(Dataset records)

◇ ◇ ◇ ◇ ◇ ◇ ◇

/-- A word that acts for each of its threads without an access that faults: `f` is given the threads that raise no UCE, their
operands and the trap of those that do, which is taken at its end (R298, R382). -/
def threadWord (x : Ctl) (ty : OTys) (srcs : List Spec) (o : Slots)
    (f : State → Nat → Split → Mask → Opnds → List Trap → State) (s : State) : Host.Outcome State Fault Refusal :=
  match s.context with
  | none => .fault .noIssuer
  | some (c, w, p) =>
    let T := activeMask w p x
    if T = 0 then .next (s.seqAct c.key p.id x.seq)
    else
      match popAll w.ports o with
      | none => .next s
      | some (ports, pv) =>
        let ops := readOps c w ty o pv
        let u := uceMask w (srcs ++ guards x) T
        let s1 := s.putWarp c.key { w with ports := ports }
        .next (if T &&& ~~~ u = 0 then s1.finish c.key p.id x.seq (uceTrap u) else f s1 c.key p (T &&& ~~~ u) ops (uceTrap u))

/-- A word that acts once for its split, whatever its active threads: `f` is given its active threads and operands. An
uncorrectable error of one of them is taken for the word, which does nothing (DEDUCED, log entry 111). -/
def splitWord (x : Ctl) (ty : OTys) (srcs : List Spec) (o : Slots)
    (f : State → Nat → Split → Mask → Opnds → State) (s : State) : Host.Outcome State Fault Refusal :=
  match s.context with
  | none => .fault .noIssuer
  | some (c, w, p) =>
    let T := activeMask w p x
    if T = 0 then .next (s.seqAct c.key p.id x.seq)
    else
      match popAll w.ports o with
      | none => .next s
      | some (ports, pv) =>
        let ops := readOps c w ty o pv
        let u := uceMask w (srcs ++ guards x) T
        let s1 := s.putWarp c.key { w with ports := ports }
        if u ≠ 0 then .next (s1.takeTrap c.key p.id { cause := tUCE, mask := u, addr := 0 })
        else .next (f s1 c.key p T ops)

/-- The active threads of a word that are outside every open transaction; the transactions of the others abort with
ILLEGALOP (Table 8.7). -/
def State.illegalOp (s : State) (k : Nat) (T : Mask) : State × Mask :=
  match s.warpAt k with
  | none => (s, T)
  | some w =>
    let inside := Mask.ofPred (fun t => T.has t && (w.openTxn t).isSome)
    if inside = 0 then (s, T) else (s.putWarp k (w.abortTxns inside 4), T &&& ~~~ inside)

end Sys2Proof.Machine
end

◇ ◇ ◇ ◇ ◇ ◇ ◇

The data must be given again in full. Keep every line identical.

* **Response to the exercise**:
/-- A word that acts for each of its threads without an access that faults: `f` is given the threads that raise no UCE, their
operands and the trap of those that do, which is taken at its end (R298, R382). -/
def threadWord (x : Ctl) (ty : OTys) (srcs : List Spec) (o : Slots)
    (f : State → Nat → Split → Mask → Opnds → List Trap → State) (s : State) : Host.Outcome State Fault Refusal :=
  match s.context with
  | none => .fault .noIssuer
  | some (c, w, p) =>
    let T := activeMask w p x
    if T = 0 then .next (s.seqAct c.key p.id x.seq)
    else
      match popAll w.ports o with
      | none => .next s
      | some (ports, pv) =>
        let ops := readOps c w ty o pv
        let u := uceMask w (srcs ++ guards x) T
        let s1 := s.putWarp c.key { w with ports := ports }
        .next (if T &&& ~~~ u = 0 then s1.finish c.key p.id x.seq (uceTrap u) else f s1 c.key p (T &&& ~~~ u) ops (uceTrap u))

/-- A word that acts once for its split, whatever its active threads: `f` is given its active threads and operands. An
uncorrectable error of one of them is taken for the word, which does nothing (DEDUCED, log entry 111). -/
def splitWord (x : Ctl) (ty : OTys) (srcs : List Spec) (o : Slots)
    (f : State → Nat → Split → Mask → Opnds → State) (s : State) : Host.Outcome State Fault Refusal :=
  match s.context with
  | none => .fault .noIssuer
  | some (c, w, p) =>
    let T := activeMask w p x
    if T = 0 then .next (s.seqAct c.key p.id x.seq)
    else
      match popAll w.ports o with
      | none => .next s
      | some (ports, pv) =>
        let ops := readOps c w ty o pv
        let u := uceMask w (srcs ++ guards x) T
        let s1 := s.putWarp c.key { w with ports := ports }
        if u ≠ 0 then .next (s1.takeTrap c.key p.id { cause := tUCE, mask := u, addr := 0 })
        else .next (f s1 c.key p T ops)

/-- The active threads of a word that are outside every open transaction; the transactions of the others abort with
ILLEGALOP (Table 8.7). -/
def State.illegalOp (s : State) (k : Nat) (T : Mask) : State × Mask :=
  match s.warpAt k with
  | none => (s, T)
  | some w =>
    let inside := Mask.ofPred (fun t => T.has t && (w.openTxn t).isSome)
    if inside = 0 then (s, T) else (s.putWarp k (w.abortTxns inside 4), T &&& ~~~ inside)

end Sys2Proof.Machine
end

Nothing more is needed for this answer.